§ RECORDS SHOWN:

↓

-- ==== Sys2Proof/Machine/PwrOps.lean ====
section
/-!
DEFINITION. Power-state requests and how transitions end (R415 to R417, R420), the flush request of the snag log (R433),
and the way an Ethernet port or every host goes.
-/

namespace Sys2Proof.Machine

/-- Change PWR. -/
def State.updPwr (s : State) (f : PwrState → PwrState) : State := { s with pwr := f s.pwr }

/-- A request ends with a reason: LAST_REASON and an event (R415). -/
def State.endRequest (s : State) (rsn bit : Nat) : State := (s.updPwr fun p => { p with lastReason := rsn }).raise .pwr bit

/-- Start a transition. -/
def State.startTransition (s : State) (r : Nat) : State :=
  s.updPwr fun p => { p with inflight := true, target := r, prepared := false, parkWait := false }

/-- Cancel a pending request with PSTATE_CANCELLED. -/
def State.cancelPending (s : State) : State :=
  if s.pwr.pending.isSome then (s.updPwr fun p => { p with pending := none }).endRequest rsnCancelled 2 else s

/-- A request for a power state (R415). -/
def State.requestState (s : State) (r : Nat) : State :=
  if !s.pwr.inflight then if r = s.pwr.current then s else s.startTransition r
  else if r = s.pwr.target then s.cancelPending
  else
    let s1 := if s.pwr.pending.isSome then s.endRequest rsnReplaced 2 else s
    s1.updPwr fun p => { p with pending := some r }

/-- The transition in flight has ended: a latched wake starts its exit, else a pending request starts unless it equals the
current state (R415, R420). -/
def State.transitionEnded (s : State) : State :=
  let s1 := s.updPwr fun p => { p with inflight := false, target := 0, prepared := false, parkWait := false }
  if !s1.pwr.wakes.isEmpty ∧ s1.pwr.current ≠ 0 then (s1.cancelPending.startTransition 0).raise .pwr 3
  else match s1.pwr.pending with
  | some r =>
    let s2 := s1.updPwr fun p => { p with pending := none }
    if r = s2.pwr.current then s2 else s2.startTransition r
  | none => s1

/-- What a control change of UBL needs of the heartbeat STATE. -/
def State.sayState (s : State) (n : Nat) : State := s.updUbl fun u => { u with hbState := n }

/-- The image of a flush (Table 20.3): header and records, as the log stands. -/
def State.flushImage (s : State) (cause : Nat) : List Byte :=
  let recs := s.evr.log.flatMap Snag.bytes
  let h := leBytes 4 0x47535856 ++ leBytes 1 cause ++ leBytes 1 s.top.head ++ leBytes 2 s.evr.log.length ++
    leBytes 8 s.dig.bootCount.toNat ++ leBytes 6 s.epoch48 ++ leBytes 4 ((s.evr.log.head?.map Snag.rnum).getD 0).toNat ++
    leBytes 4 (s.counter .evrDropped).toNat ++ leBytes 4 (s.evr.flushNum + 1).toNat ++ zeros 22
  h ++ leBytes 8 (crc64 (h ++ recs)).toNat ++ recs

/-- The modules a flush goes to: the two lowest present ports of the vault set (R434). -/
def State.flushPorts (s : State) : List Nat := (s.presentPorts.filter fun p => p % 2 = s.top.head % 2).take 2

/-- A flush of the snag log is asked for (R433), with its CAUSE: 0 PFAIL_N, 1 a fatal code, 2 EVR_CTRL.FLUSH. The log is
frozen. Without EVR enabled or an admitted module of the vault set the flush fails at once. -/
def State.askFlush (s : State) (cause : Nat) : State :=
  if s.evr.flushing then s
  else if !s.works .evr ∨ s.flushPorts.isEmpty then s.raise .evr 3
  else { s with evr := { s.evr with flushing := true, image := s.flushImage cause, issued := false } }

/-- Every Ethernet port goes down: the queue pairs enter the error state and the host controllers end (R252, R292, R322). -/
def State.portsDown (s : State) : State :=
  let s1 := s.updRdm fun r => { r with portUp := r.portUp.map fun (k, _) => (k, false) }
  let s2 := (s1.rdm.qps.map Prod.fst).foldl (fun s i => s.qpError i none) s1
  let s3 := (s2.fe.hosts.map Prod.fst).foldl State.endHost s2
  s3.updPwr fun p => { p with ethUp := false }

end Sys2Proof.Machine
end

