-- ==== Sys2Proof/Machine/Repl.lean ====
section
/-!
DEFINITION. Replication (R297 to R303): rows CONSISTENCY_SET_CUT to RESYNC.
-/

namespace Sys2Proof.Machine

/-! ### Records and messages (R298) -/

/-- A record's header and data, padded to 16 B (Table 12.4). -/
def Rec.bytes (r : Rec) : List Byte :=
  leBytes 1 r.rtype ++ leBytes 1 (b2n r.last) ++ leBytes 2 r.nblk ++ leBytes 4 r.root ++ leBytes 8 r.stamp ++
  leBytes 8 r.slba ++ leBytes 8 r.set ++ r.data ++ zeros ((16 - r.data.length % 16) % 16)

/-- Read records back; `bs` gives the block size of a root by its index. None where a record is not of Table 12.4. -/
def recsOf (bs : Nat → Option Nat) : Nat → List Byte → Option (List Rec)
  | 0, _ => none
  | fuel + 1, b =>
    if b.isEmpty then some []
    else if b.length < 32 then none
    else
      let t := leAt b 0 1
      let n := leAt b 2 2
      let len := if t = 1 then (bs (leAt b 4 4)).map (n * ·) else some 0
      match len with
      | none => none
      | some k =>
        if t = 0 ∨ t > 4 ∨ b.length < 32 + k then none
        else
          let r : Rec := ⟨t, bitOf (leAt b 1 1) 0, n, leAt b 4 4, leAt b 8 8, leAt b 16 8, leAt b 24 8, slice b 32 k⟩
          (recsOf bs fuel (b.drop (32 + (k + 15) / 16 * 16))).map fun l => r :: l

/-- The largest plaintext of a message (R298). -/
def msgMax : Nat := 65536

/-- Records gathered into plaintexts of at most 65,536 B. -/
def packRecs (cur : List Byte) : List Rec → List (List Byte)
  | [] => if cur.isEmpty then [] else [cur]
  | r :: rs =>
    let b := r.bytes
    if cur.isEmpty ∨ cur.length + b.length ≤ msgMax then packRecs (cur ++ b) rs else cur :: packRecs b rs

/-- The AAD of a message (R298). -/
def replAad (att msn : Nat) (array : List Byte) : List Byte := leBytes 4 att ++ leBytes 4 msn ++ fit array 8

/-- A record of block data cut into records that fit a message. -/
def cutRec (bs : Nat) (last : Bool) : Nat → Rec → List Rec
  | 0, _ => []
  | fuel + 1, r =>
    let m := (msgMax - 32) / bs
    if r.nblk ≤ m then [{ r with last := last }]
    else { r with nblk := m, last := false, data := r.data.take (m * bs) } ::
      cutRec bs last fuel { r with nblk := r.nblk - m, slba := r.slba + m, data := r.data.drop (m * bs) }

/-! ### The source (R299, R300) -/

/-- The place of a root in the group. -/
def Attach.idx (a : Attach) (root : Nat) : Option Nat := a.roots.findIdx? (· = root)

/-- Dust-sheet entries of the group past their data-complete points, in stamp order, stamped above the shipping cursor. -/
def State.replEntries (s : State) (a : Attach) : List (Entry × Namespace × Nat) :=
  (sortEntries ((s.ubl.sheet.entries.map (·.2)).filter fun e => e.sd = a.sd ∧ e.marked ∧ e.stamp > a.shipped)).filterMap fun e =>
    match s.ns? e.nsid with
    | some n => (a.idx n.root).map fun i => (e, n, i)
    | none => none

/-- The record of a dust-sheet entry: its blocks without protection information. -/
def State.entryRec (s : State) (set : Nat) (e : Entry) (n : Namespace) (i : Nat) : Rec :=
  let u : Unit := ⟨e.uidx, e.slba, e.nblk, 0, e.data, true, false, none, false, 0⟩
  let bs := lbaData n.lbaf
  let data := if e.etype = 1 then (unitPieces n.lbaf e.slba u).flatMap fun p => slice (s.slotBytes p.slot) (p.blk * bs) (p.nblk * bs)
    else []
  ⟨if e.etype = 1 then 1 else if e.etype = 2 then 3 else 2, true, e.nblk, i, e.stamp, e.slba, set, data⟩

/-- The records of entries: LAST on the final record of each source command. -/
def State.entryRecs (s : State) (set : Nat) : List (Entry × Namespace × Nat) → List Rec
  | [] => []
  | (e, n, i) :: rest =>
    let last := match rest with
      | [] => true
      | (f, _, _) :: _ => decide (f.stamp ≠ e.stamp)
    cutRec (lbaData n.lbaf) last (e.nblk + 1) (s.entryRec set e n i) ++ s.entryRecs set rest

/-- The first stamp of the group whose units are not past their data-complete points yet: nothing from it on is shipped. -/
def State.replLimit (s : State) (a : Attach) : Nat :=
  s.fe.cmds.foldl (fun m c =>
    let mine : Bool := decide (c.sd = a.sd) && changesBlocks c.cap.op && (match s.ns? c.cap.nsid with
      | some n => decide (n.root ∈ a.roots)
      | none => false)
    if mine ∧ (c.units.isEmpty ∧ c.status.isNone ∨ c.units.any (·.opened)) then min m c.stamp else m) (2 ^ 64)

/-- The sealed rule of a set (R300, R155): every unit of the group below the cut has recorded its deltas or was abandoned. -/
def State.setSealed (s : State) (a : Attach) (cut : Nat) : Bool := a.roots.all fun r => s.rootQuiet a.sd r (some cut)

/-- Post a work request on a replication queue pair: one PSN; in the error state it is flushed at once (R292). -/
def State.postWr (s : State) (i : Nat) (op : WrOp) : State :=
  s.updQp i fun q =>
    if q.err then { q with comps := q.comps ++ [Wc.mk false q.npsn .flushed] }
    else { q with wrs := q.wrs ++ [⟨q.npsn, op⟩], npsn := (q.npsn + 1) % 2 ^ 24 }

/-- The PSN of the next work request. -/
def State.npsn (s : State) (i : Nat) : Nat := ((s.qp? i).map (·.npsn)).getD 0

/-- Send one message (R298): encrypted under the attachment's slot; none where the slot gives no nonce. On a scrim queue
pair it is a scrim message over the paths that are up (R296). -/
def State.sendMsg (s : State) (id : Nat) (pt : List Byte) : Option State :=
  match Table.find s.rdm.atts id with
  | none => none
  | some a =>
    let k := s.kslot a.slot
    if k.state = 0 ∨ k.state = 3 ∨ k.usage ≠ 1 then none
    else
      match s.msgNonce a.slot with
      | .drawn nonce s1 =>
        let (ct, tag) := gcmEnc k.key nonce (replAad id a.msn s.ubl.array) pt
        let wire := ct ++ fit nonce 12 ++ zeros 4 ++ fit tag 16
        let s2 := (s1.updAtt id fun a => { a with msn := (a.msn + 1) % 2 ^ 32 }).count .cipMsgDone
        match s2.qp? a.qp with
        | none => none
        | some q =>
          if q.kind = .scrim then
            let n := (wire.length + q.mtu - 1) / max 1 q.mtu
            let s3 := s2.updQp a.qp fun q => { q with
              nextMsn := (q.nextMsn + 1) % 2 ^ 32, twait := q.twait ++ [.msg ⟨q.nextMsn, n - 1, 0, [], wire⟩]
              wrs := q.wrs ++ [⟨q.nextMsn, .scrim⟩] }
            some (s3.pumpAll a.qp)
          else some ((s2.postWr a.qp .send).tx (.message a.qp a.msn wire))
      | _ => none

/-- Send several messages, all or none. -/
def State.sendMsgs (s : State) (id : Nat) : List (List Byte) → Option State
  | [] => some s
  | m :: ms => (s.sendMsg id m).bind fun s1 => s1.sendMsgs id ms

↑

§ WORK REQUEST: From the records above, print only the lines between the one holding "else match s1.pwr.pending with" and the one holding "heartbeat STATE. -/", inclusive, exactly as they stand.

§ RESPONSE:
  else match s1.pwr.pending with
  | some r =>
    let s2 := s1.updPwr fun p => { p with pending := none }
    if r = s2.pwr.current then s2 else s2.startTransition r
  | none => s1

/-- What a control change of UBL needs of the heartbeat STATE. -/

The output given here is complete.